_WORK TASK_: Going down the listing below, print exactly each line from the one with "counted (R191). -/" up to and including the one with "it (R273). -/", and skip the rest.

_GIVEN DATA_:
-- ==== Sys2Proof/Machine/Classify.lean ====
section
/-! DEFINITION. The classifier: default actions, rule actions, edits, copies, the indirection table and delivery to
the queues and to SVC ("Parsing and classification", R226 to R236, R243 to R245). -/

namespace Sys2Proof.Machine

/-! Edits (R234). -/

/-- A frame's bytes after the tag operation of an action, and how far the headers behind the tags moved. -/
def tagEdit (a : Nat) (tags : Nat) (f : Bytes) : Bytes × Int :=
  match actTagOp a with
  | 1 => (f.take 12 ++ beBytes 2 0x8100 ++ beBytes 2 (bits a 98 96 * 8192 + actVid a) ++ f.drop 12, 4)
  | 2 => if tags = 0 then (f, 0) else (f.take 12 ++ f.drop 16, -4)
  | 3 => if tags = 0 then (f, 0) else (patch f 14 (beBytes 2 (field f 14 2 / 4096 * 4096 + actVid a)), 0)
  | _ => (f, 0)

/-- A frame's bytes with the DSCP of an action; `o` is where its IP header stands. -/
def dscpEdit (a ver : Nat) (o : Nat) (f : Bytes) : Bytes :=
  let d := bits a 94 89
  if ver = 1 then
    let g := patch f (o + 1) (beBytes 1 (d * 4 + field f (o + 1) 1 % 4))
    patch g (o + 10) (beBytes 2 (fixChecksum (field f (o + 10) 2) (slice f o 2) (slice g o 2)))
  else if ver = 2 then
    let w := field f o 2
    patch f o (beBytes 2 (w / 4096 * 4096 + d * 64 + w % 64))
  else f

/-- The edits of an action on a frame, and the shift of its headers. -/
def applyEdits (a : Nat) (x : Parsed) (f : Bytes) : Bytes × Int :=
  let t := tagEdit a x.tags f
  if bitAt a 95 then
    match x.l3 with
    | some o => (dscpEdit a x.ipVer ((o : Int) + t.2).toNat t.1, t.2)
    | none => t
  else t

/-- The outer tag's DEI set (R256), where the frame has a tag. -/
def markDei (tagged : Bool) (f : Bytes) : Bytes :=
  if tagged then patch f 14 (beBytes 1 (field f 14 1 ||| 0x10)) else f

/-! Where a frame goes (R236, R243). -/

/-- A frame in CLS: its source, what arrived, the parser's findings and the key. -/
structure Work where
  src : Nat
  arr : InFrame
  x   : Parsed
  key : Bytes
  deriving DecidableEq, Repr

/-- Whether a destination kind is allowed for a source (*Destinations by source*). -/
def kindAllowed (src kind : Nat) : Bool :=
  match kind with
  | 1 => decide (src ≤ 8)
  | 2 => true
  | 3 => src != 8
  | 4 => src != 8
  | _ => false

/-- Whether a service argument is one that CLS accepts (R272). -/
def State.argOk (s : State) (src arg : Nat) : Bool :=
  let n := bits arg 27 24
  match bits arg 31 28 with
  | 1 => s.obj 0x8000_0A n != 0 && bits arg 16 0 == 0 && (src == 9 || bits arg 23 17 == 0)
  | 2 => src != 9 && s.obj 0x8100_04 n != 0 && bits arg 23 0 == 0
  | _ => false

/-- Whether a destination is one that the frame may take (R236). -/
def State.destOk (s : State) (src kind d : Nat) : Bool :=
  kindAllowed src kind &&
    (match kind with
     | 1 => s.allocHeld (bits d 17 4)
     | 2 => s.obj 0x5000_01 (bits d 37 35) != 0
     | 4 => s.argOk src (bits d 37 6)
     | _ => true)

/-- The hash of a spread rule (R243). -/
def State.spreadHash (s : State) (w : Work) : Nat :=
  crc32c (s.obj0 0x6200_02) (selectWords w.key (if w.src = 9 then 64 else s.obj 0x6200_01 w.src))

/-- Entry `i` of the indirection table (R243). -/
def State.indirection (s : State) (i : Nat) : Nat := s.objX 0x6201_03 0 i

/-- The entry that a spread rule takes. -/
def State.spreadEntry (s : State) (w : Work) (d : Nat) : Nat :=
  s.indirection ((bits d 37 30 + s.spreadHash w % 2 ^ bits d 29 26) % 256)

/-! Delivery. -/

/-- A launch time `off` ns after an ingress timestamp (R191, R233). -/
def launchAfter (tod off : Nat) : Nat := entryTime (tod / 2 ^ 48 + off)

/-- The frame of a queue. -/
def State.queueFrame (s : State) (w : Work) (out : Option Nat) (data : Bytes) (shift : Int) (yellow : Bool)
    (launch : Option Nat) : QFrame :=
  let event := (ptpAt s.parserCfg w.x).any fun o => decide (ptpType w.arr.bytes o < 4)
  { id := 0, data := data, stream := w.arr.stream, src := w.src, yellow := yellow, launch := launch,
    ingress := w.arr.ingress, tag := if event then w.arr.tag else none,
    bad := decide (8 ≤ w.src) && !fcsGood w.arr.bytes, arrived := w.arr.bytes.length,
    ptp := s.ptpMark w.src out data w.x shift, line := w.arr.line }

/-- Whether substitutes of a constant-rate entry have been sent and no genuine frame since the clear (R75). -/
def State.substituting (s : State) (k : Nat) : Bool :=
  (Tab.read (fun _ => none) s.cls.last k : Option LastFrame).any LastFrame.sub

/-- The constant-rate streams of a line frame remember it, and the queue it leaves by; a genuine frame after the clear
ends the substitution (R75). -/
def State.remember (s : State) (w : Work) (q : QRef) : State :=
  if w.src ≠ 9 ∨ w.arr.stream = 0 then s
  else
    (those 64 fun k => s.obj 0x3403_01 k == w.arr.stream).foldl (fun (t : State) k =>
      let l : Tab (Option LastFrame) := Tab.write (fun _ => none) t.cls.last k
        (some ⟨w.arr.bytes, w.x.off, q.key, s.failed (s.obj 0x3403_03 k) && s.substituting k⟩)
      { t with cls := { t.cls with last := l } }) s

/-- A frame for a client queue. -/
def State.toClient (s : State) (w : Work) (p i : Nat) (data : Bytes) (shift : Int) (yellow : Bool)
    (launch : Option Nat) : State :=
  (s.remember w (cliQ p i)).enqueue (cliQ p i) (s.queueFrame w (some p) data shift yellow launch)

/-- A frame for a host queue. -/
def State.toHost (s : State) (w : Work) (i : Nat) (data : Bytes) (shift : Int) (yellow : Bool) (launch : Option Nat) :
    State :=
  (s.remember w ⟨0x80 + i, 0⟩).enqueue ⟨0x80 + i, 0⟩ (s.queueFrame w none data shift yellow launch)

/-- A launch time that nothing honours is counted (R191). -/
def State.noLaunch (s : State) (launch : Option Nat) : State := if launch.isSome then s.count0 0x4203_01 else s

/-- A frame for SVC (R272, R279, R282, R287); `full` tells that SVC has no capacity left for it (R273). -/
def State.toService (s : State) (w : Work) (arg : Nat) (data : Bytes) (shift : Int) (full : Bool)
    (launch : Option Nat) : State :=
  let n := bits arg 27 24
  let move := fun (o : Option Nat) => o.map fun v => ((v : Int) + shift).toNat
  let f : Served := { frame := data, arrived := w.arr.bytes.length, src := w.src, key := w.key,
                      found := { w.x with l3 := move w.x.l3, l4 := move w.x.l4,
                                          off := ((w.x.off : Int) + shift).toNat },
                      time := w.arr.ingress / 2 ^ 48, line := w.arr.line }
  let s := s.touch 0x27
  if full then s.count0 0x8002_02
  else if bits arg 31 28 = 1 then
    if w.src = 9 then
      let x := s.serveDown n f
      let p := bits arg 23 21
      if ¬ x.1 then x.2
      else if x.2.obj 0x5000_01 p = 0 then x.2.count 0x6000_16 w.src
      else (x.2.count 0x8001_02 n).toClient w p (bits arg 20 17) data shift false launch
    else s.serveUp n f
  else if s.relayState n = 1 then s.record n (s.packed f)
  else (s.noLaunch launch).liveRelay n (s.queueFrame w none data shift false none)

/-- A frame with an allowed destination goes to it; a peer delay message of a peer-to-peer transparent clock is never
forwarded (R198). -/
def State.deliver (s : State) (w : Work) (kind d : Nat) (data : Bytes) (shift : Int) (yellow full : Bool)
    (launch : Option Nat) : State :=
  if kind ≠ 3 ∧ s.keepsPeer w.src (if kind = 2 then some (bits d 37 35) else none) w.arr.bytes w.x then s
  else match kind with
  | 1 =>
    let f := s.queueFrame w none data shift yellow none
    (s.noLaunch launch).offer (s.upTarget (bits d 17 4) (bits d 3 0)) { f with stream := bits d 37 18 }
  | 2 => s.toClient w (bits d 37 35) (bits d 34 31) data shift yellow launch
  | 3 => s.toHost w (bits d 37 34) data shift yellow launch
  | _ => s.toService w (bits d 37 6) data shift full launch

/-! Copies (R245). -/

/-- A copy of the frame as received to a host queue. -/
def State.copyHost (s : State) (w : Work) (i : Nat) : State :=
  s.offer ⟨0x80 + i, 0⟩ { s.queueFrame w none w.arr.bytes 0 false none with ptp := none, tag := none }

/-- A mirror copy of a session (R245): one frame in N, cut, to the session's destination. -/
def State.mirror (s : State) (w : Work) (m : Nat) : State :=
  let dest := s.obj 0x6202_01 m
  if dest = 0 then s
  else
    let n := Tab.read (fun _ => 0) s.cls.samples m + 1
    let due := decide (s.obj 0x6202_03 m ≤ n)
    let l : Tab Nat := Tab.write (fun _ => 0) s.cls.samples m (if due then 0 else n)
    let s := { s with cls := { s.cls with samples := l } }
    if ¬ due then s
    else
      let len := s.obj 0x6202_02 m
      let whole := w.arr.bytes
      let cut := decide (len ≠ 0) && decide (len < whole.length)
      let client := bits dest 63 61 == 2
      let data := if cut then refreshFcs (whole.take len) else if client then refreshFcs whole else whole
      let d := bits dest 60 23
      let q : QRef := if client then cliQ (bits d 37 35) (bits d 34 31) else ⟨0x80 + bits d 37 34, 0⟩
      let f : QFrame := { id := 0, data := data, stream := w.arr.stream, src := w.src, mirror := some m, yellow := false, launch := none,
                          ingress := w.arr.ingress, tag := none, arrived := data.length }
      let s := s.count 0x6202_04 m
      if client ∧ s.obj 0x5000_01 (bits d 37 35) = 0 then s.count 0x6202_05 m
      else
        match s.admits q (cellsOf data.length) false with
        | .admitted => s.offer q f
        | _ => (s.offer q f).count 0x6202_05 m

/-! Default actions (R230). -/

/-- A default action. -/
def State.defaultAction (s : State) (w : Work) (v : Nat) (full : Bool) : State :=
  match v with
  | 1 =>
    let e := s.obj 0x6000_04 w.src
    if s.destOk w.src (bits e 63 61) (bits e 60 23) then
      s.deliver w (bits e 63 61) (bits e 60 23) w.arr.bytes 0 false full none
    else s.count 0x6000_16 w.src
  | 2 => s.copyHost w (s.obj 0x6000_06 w.src)
  | 3 => s.mirror w (s.obj 0x6000_07 w.src)
  | _ => s

/-- A frame that matches no rule. -/
def State.noMatch (s : State) (w : Work) (full : Bool) : State :=
  (s.count 0x6000_11 w.src).defaultAction w (s.obj 0x6000_01 w.src) full

/-! Rule actions (R233 to R236). -/

/-- A field of an action, from the second rule where it sets it (R235). -/
def prefer (set : Nat → Bool) (hi lo a b : Nat) : Nat := (if set b then bits b hi lo else bits a hi lo) * 2 ^ lo

/-- The actions of a chaining rule and of the rule it chains to, combined (R235). -/
def mergeActions (a b : Nat) : Nat :=
  bits b 183 182 * 2 ^ 182 + prefer (fun v => bitAt v 181) 181 177 a b + prefer (fun v => bitAt v 176) 176 173 a b +
    bits b 166 125 * 2 ^ 125 + prefer (fun v => bits v 124 113 != 0) 124 113 a b +
    prefer (fun v => actTagOp v != 0) 112 96 a b + prefer (fun v => bitAt v 95) 95 89 a b +
    prefer (fun v => bitAt v 88) 88 64 a b

/-- The counter of a rule (R233). -/
def State.countRule (s : State) (v len : Nat) : State :=
  let n := ruleCounter v
  if n = 0 then s else (s.countX 0x6120_02 0 n 1).countX 0x6120_03 0 n len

_TASK ANSWER_:
/-- A launch time that nothing honours is counted (R191). -/
def State.noLaunch (s : State) (launch : Option Nat) : State := if launch.isSome then s.count0 0x4203_01 else s

/-- A frame for SVC (R272, R279, R282, R287); `full` tells that SVC has no capacity left for it (R273). -/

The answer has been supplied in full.